La persona comienza allí donde, seguramente, está anclado de un modo mucho más amplio, aquél que hace entrar en juego lo que, sin duda, se ubica en su origen, a saber: el goce. Es por ello que la experiencia analítica nos enseña a dibujar aquí de otro modo lo que fue hecho como el Atlas, si puede decirse, cartográfico, de lo que se refiere a los juegos que se refieren al sujeto. Es por eso que aquella tiene su importancia; es en eso que inaugura un método, que no pretende reconstruir un nuevo todo, sino seguramente, que desde ahora en más, trastorna los antiguos sistemas de proyección que constituyen un todo.

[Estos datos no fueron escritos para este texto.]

/-- For each instruction, the registers of its encoding row and what it needs to issue. Events need nothing. -/
def useOf : Instr → Use
  | .iadd _ o | .isub _ o | .imul _ o | .imulh _ o | .imin _ o | .imax _ o => o.use
  | .andw o | .orw o | .xorw o | .andn o | .shl o | .shr o | .sar o | .rotl o => o.use
  | .imad _ o | .bfx _ o => o.use
  | .bfi o => { o.use with rd := (Alu3.use o).rd ++ o.d.regs o.blk false }
  | .imadw _ o =>
    match o.d with
    | .v _ => o.use true false false true
    | .s n =>
      { rd := (Alu3.use o).rd, wr := [.s n.toNat, .s (n.toNat + 1)] }
  | .iaddc o => o.use true
  | .sel o => o.use false
  | .ineg _ o | .iabs _ o | .notw o | .popc o | .clz o | .ctz o | .brev o | .mov o => o.use
  | .icmp _ o => o.use
  | .lea _ o => o.use
  | .movi g d _ b => { rd := g.regs, wr := d.regs b false }
  | .fadd t o | .fsub t o | .fmul t o | .fmin t o | .fmax t o => o.use t.pair t.pair t.pair
  | .ffma t o => o.use t.pair t.pair t.pair t.pair
  | .fcmp t _ o => o.use t.pair
  | .fclass t o | .frnd t o | .frcp t o | .frsq t o | .fsqrt t o => o.use t.pair t.pair
  | .fexp2 o | .flog2 o | .fsin o | .fcos o | .ftanh o => o.use
  | .fscale t o => o.use t.pair t.pair false
  | .cvt dt st o => o.use dt.pair st.pair
  | .cvts dt st o => o.use dt.pair st.pair false
  | .pack k g d a b blk =>
    { rd := g.regs ++ a.regs blk false ++ b.regs blk false ++ (if k.readsDst then d.regs blk false else []), wr := d.regs blk false }
  | .unpack _ _ o => o.use
  | .qmass _ o => o.use
  | .pand g d a b | .por g d a b | .pxor g d a b =>
    { rd := g.regs ++ [.p a.toNat, .p b.toNat], wr := [.p d.toNat] }
  | .pnot g d a => { rd := g.regs ++ [.p a.toNat], wr := [.p d.toNat] }
  | .pmov g k =>
    match k with
    | .pp d a => { rd := g.regs ++ [.p a.toNat], wr := [.p d.toNat] }
    | .sp d a => { rd := g.regs ++ [.s a.toNat], wr := [.p d.toNat] }
    | .ps d a => { rd := g.regs ++ [.p a.toNat], wr := [.s d.toNat] }
  | .pcnt g d a => { rd := g.regs ++ [.p a.toNat], wr := [.s d.toNat] }
  | .shfl _ o | .bcast o => o.use
  | .rfl g d a _ => { rd := g.regs ++ [.v a.toNat], wr := [.s d.toNat] }
  | .vote g k a =>
    { rd := g.regs ++ [.p a.toNat]
      wr := match k with | .any d => [.p d.toNat] | .all d => [.p d.toNat] | .bal d => [.s d.toNat] }
  | .redw _ g d a _ => { rd := g.regs ++ [.v a.toNat], wr := [.s d.toNat] }
  | .scanw _ o => o.use
  | .matchw g d a _ => { rd := g.regs ++ [.v a.toNat], wr := [.p d.toNat] }
  | .bra g _ | .bru g _ | .brd g _ => { rd := g.regs }
  | .brx g a | .ret g a => uniUse g [a] []
  | .call g d _ => uniUse g [] [d]
  | .exit g | .yield g | .nop g | .waitc g .. | .tfence g | .trapi g _ => { rd := g.regs }
  | .waitw g _ a b => { uniUse g [a, b] [] with mem := true }
  | .setf g _ v => uniUse g (match v with | .reg a => [a] | _ => []) []
  | .getf g _ d => uniUse g [] [d]
  | .ld o | .lds o | .ldv o => o.use
  | .st o | .sts o | .stv o => o.use
  | .ldu o => { uniUse o.g [o.base] [o.d] with cls := [.load], mem := true }
  | .atom o | .atoms o => o.use
  | .ldres g d base off =>
    { rd := g.regs ++ [.s base.toNat, .v off.toNat], wr := [.v d.toNat], cls := [.load], mem := true }
  | .stcond g d base off data =>
    { rd := g.regs ++ [.s base.toNat, .v off.toNat, .v data.toNat], wr := [.p d.toNat], cls := [.load], mem := true }
  | .fence g _ => { rd := g.regs }
  | .pref g _ base off => { rd := g.regs ++ [.s base.toNat, .v off.toNat], mem := true }
  | .arrv g a b => { uniUse g [a, b] [] with cls := [.store], mem := true }
  | .bar g | .bard g | .barp g => { rd := g.regs }
  | .cinv g a b | .cflsh g a b => uniUse g [a, b] []
  | .pin g d a b => uniUse g [a, b] [d]
  | .unpin g a => uniUse g [a] []
  | .cpy o | .cpys o => { uniUse o.g [o.d, o.a, o.b, o.c] [] with cls := [.copy], mem := true }
  | .cpyg g d a b c =>
    let u := uniUse g [d, a, c] []
    { u with rd := u.rd ++ [.v b.toNat, .v (b.toNat + 1)], cls := [.copy], mem := true }
  | .rput _ o | .rputM _ o | .rget _ o | .rred _ _ o =>
    { uniUse o.g [o.d, o.a, o.b, o.c] [] with cls := [.copy], mem := true }
  | .ratom _ o => o.use
  | .rarrv _ g a b => { uniUse g [a, b] [] with cls := [.store], mem := true }
  | .rfence g a => uniUse g [a] []
  | .vqst g d a => uniUse g [a] [d]
  | .munf g a => { rd := g.regs ++ sregRun a 8 }
  | .mscl g a b => uniUse g [a, b] []
  | .mldt g d a => { rd := g.regs ++ [.s a.toNat], wr := [.t d.toNat], cls := [.tile], mem := true, mat := .entries 1 }
  | .msta g _ a b => { rd := g.regs ++ [.s b.toNat, .a a.toNat], cls := [.store], mem := true, mat := .entries 1 }
  | .mza g _ d => { rd := g.regs, wr := [.a d.toNat], mat := .entries 1 }
  | .mmq g _ _ d b =>
    { rd := g.regs ++ [.t b.toNat, .a d.toNat], wr := [.a d.toNat], cls := [.tile], mem := true, mat := .quarters }
  | .mmw g _ _ d b =>
    { rd := g.regs ++ [.t b.toNat, .a d.toNat], wr := [.a d.toNat], cls := [.tile], mem := true, mat := .entries 4 }
  | .mmg g _ _ d a b =>
    { rd := g.regs ++ [.s d.toNat, .v a.toNat, .t b.toNat], cls := [.tile, .store], mem := true, mat := .quarters }
  | .mtrn g _ d b _ => { rd := g.regs ++ [.t b.toNat, .a d.toNat], wr := [.a d.toNat], mat := .quarters }
  | .mprm g _ d a b =>
    { rd := g.regs ++ [.v a.toNat, .t b.toNat, .a d.toNat], wr := [.a d.toNat], mat := .quarters }
  | .mred g _ d b => { rd := g.regs ++ [.t b.toNat, .a d.toNat], wr := [.a d.toNat], mat := .quarters }
  | .mcvt g _ d a _ => { rd := g.regs ++ [.a a.toNat], wr := [.t d.toNat], mem := true, mat := .entries 1 }
  | .mmt g _ _ d a | .mmts g _ _ d a =>
    { rd := g.regs ++ [.s d.toNat] ++ sregRun a 4
      wr := .s d.toNat :: (upto 8).map fun i => .a i
      mem := true }
  | .hbld g _ d a b =>
    { rd := g.regs ++ a.regs ++ [.s b.toNat], wr := [.h d.toNat]
      cls := match a with | .sp _ => [.load] | .vec _ => []
      tree := true }
  | .hset g d a b | .hadd g d a b =>
    { rd := g.regs ++ [.v a.toNat, .v b.toNat], wr := [.h d.toNat], tree := true }
  | .hpfx g a q | .hfind g a q =>
    match q with
    | .vec d b => { rd := g.regs ++ [.h a.toNat, .v b.toNat], wr := [.v d.toNat], tree := true }
    | .uni d b => { rd := g.regs ++ [.h a.toNat, .s b.toNat], wr := [.s d.toNat], tree := true }
  | .hcut g d a b => { rd := g.regs ++ [.h a.toNat, .s b.toNat], wr := [.s d.toNat], tree := true }
  | .htot g d a | .hlenRead g d a => { rd := g.regs ++ [.h a.toNat], wr := [.s d.toNat], tree := true }
  | .hlenSet g d a => { rd := g.regs ++ [.s a.toNat], wr := [.h d.toNat], tree := true }
  | .hstl g a b => { rd := g.regs ++ [.h a.toNat, .s b.toNat], cls := [.store], tree := true }
  | .callc g d _ => uniUse g [] [d]
  | .retc g a => uniUse g [a] []
  | .ecat g d a b => uniUse g [a, b] [d]
  | .eflt g _ d a b c => uniUse g [a, b, c] [d]
  | .erbs g d a b c _ => uniUse g [a, b, c] [d]
  | .eapp g a => { uniUse g [a] [] with cls := [.store], mem := true }
  | .edrp g a => uniUse g [a] []
  | .elen g d a => uniUse g [a] [d]
  | .csrr g d _ => uniUse g [] [d]
  | .csrw g a _ => uniUse g [a] []
  | .eret g => { rd := g.regs, priv := true }
  | .launch g d a => { uniUse g [a] [d] with priv := true }
  | .lstat g d a => { uniUse g [a] [d] with priv := true }
  | .tlbi g k =>
    { uniUse g (match k with | .addr a => [a] | .ctx a => [a] | .all => []) [] with priv := true }
  | .bkpt g _ | .hint g _ => { rd := g.regs }
  | .halt g => { rd := g.regs, priv := true }
  | .boundaryCauseDelivery .. | .waitcComplete .. | .waitwComplete .. | .barRelease .. | .bardRelease ..
  | .barpRelease .. | .regroupWindowClose .. | .regionResume .. | .waveMerge .. | .fairnessTimerExpiry ..
  | .fairnessDeferredSwitch .. | .starvationExpiry .. | .starvationTeamReturn .. | .rotationCycle .. | .waveComeIn ..
  | .stableDisplace .. | .stableImageMoved .. | .paddockLeave .. | .loadReturn .. | .hbmRequestServe ..
  | .ownershipAck .. | .ownershipRevoke .. | .copyChunk .. | .matrixEntryStart .. | .matrixWriteComplete ..
  | .mmtStep .. | .treeUnitExecute .. | .coreFence .. | .coreDrainSelect .. | .coreDrainEnd .. | .repartitionDone ..
  | .teamPlace .. | .waveEnd .. | .launchDependenceMet .. | .queueAgePromotion .. | .launchStart ..
  | .launchEntryRelease .. | .faultReply .. | .commandLaunch .. | .commandPreempt .. | .commandResume ..
  | .commandCancel .. | .commandOpenStream | .commandCreateContext | .prectlPreempt .. | .prectlResume ..
  | .prectlCancel .. | .preemptSaveComplete .. | .resumeRestore .. | .dbgctlStop .. | .dbgctlResume .. | .dbgctlSwap ..
  | .eareaWrite .. | .calnEnable | .calnDisable | .windowFadeTick .. | .bistStart .. | .bistMarchDone ..
  | .patrolScrub .. | .throttleTick .. | .thermalReset .. | .deviceReset | .spdmVersion | .spdmCapabilities
  | .spdmAlgorithms .. | .spdmDigests | .spdmCertificate | .spdmChallenge .. | .spdmMeasurements ..
  | .spdmKeyExchange .. | .spdmFinish .. | .spdmKeyUpdate | .spdmEndSession | .hostMemRead .. | .hostMemWrite ..
  | .meetingLoadFix .. | .portUnfence .. | .portRetireTimeout .. | .preambleReceive .. | .flitReceive .. | .clockSteer
  | .laneAdmit .. | .bootstrapMeeting .. | .epochAnnounce .. | .dataCalendarStart | .rekey .. | .rekeyDeadline ..
  | .laserFailure .. | .laneFlitFailures .. | .remoteHeaderArrival .. | .remoteChunkPerform .. | .remoteMsvCombine ..
  | .remoteGetServe .. | .remoteAtomPerform .. | .remoteArrival .. | .relayEnqueue .. | .remoteAckReceive ..
  | .remoteReplyReceive .. | .remoteRefusal .. | .loopbackPerform .. | .writePerformed .. | .contextDestruction ..
  | .powerLoss .. => {}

Habría que puntuar, evidentemente aquí, al margen, toda suerte de indicaciones que son sugestiones, índex forzado, punto importante en esta significación del índex, en su descubrimiento en progresión; esto es seguramente, algo distinto que aquello en lo cual podemos distinguirlo, por ejemplo, en la lengua, al hacer de ella un distintivo de una suerte de significante índex, del cual propongo, a aquellos que pueden tener aquí inclinación a volver sobre lo que Freud ha enunciado al nivel de «psicología colectiva y análisis del Yo», a considerar que el jefe, el líder, el elemento jefe de la identificación tal como él lo enuncia, deviene tanto más claro en esta perspectiva en que allí se muestra la solución que hace posible eso por lo cual el sujeto se identifica estrictamente al a.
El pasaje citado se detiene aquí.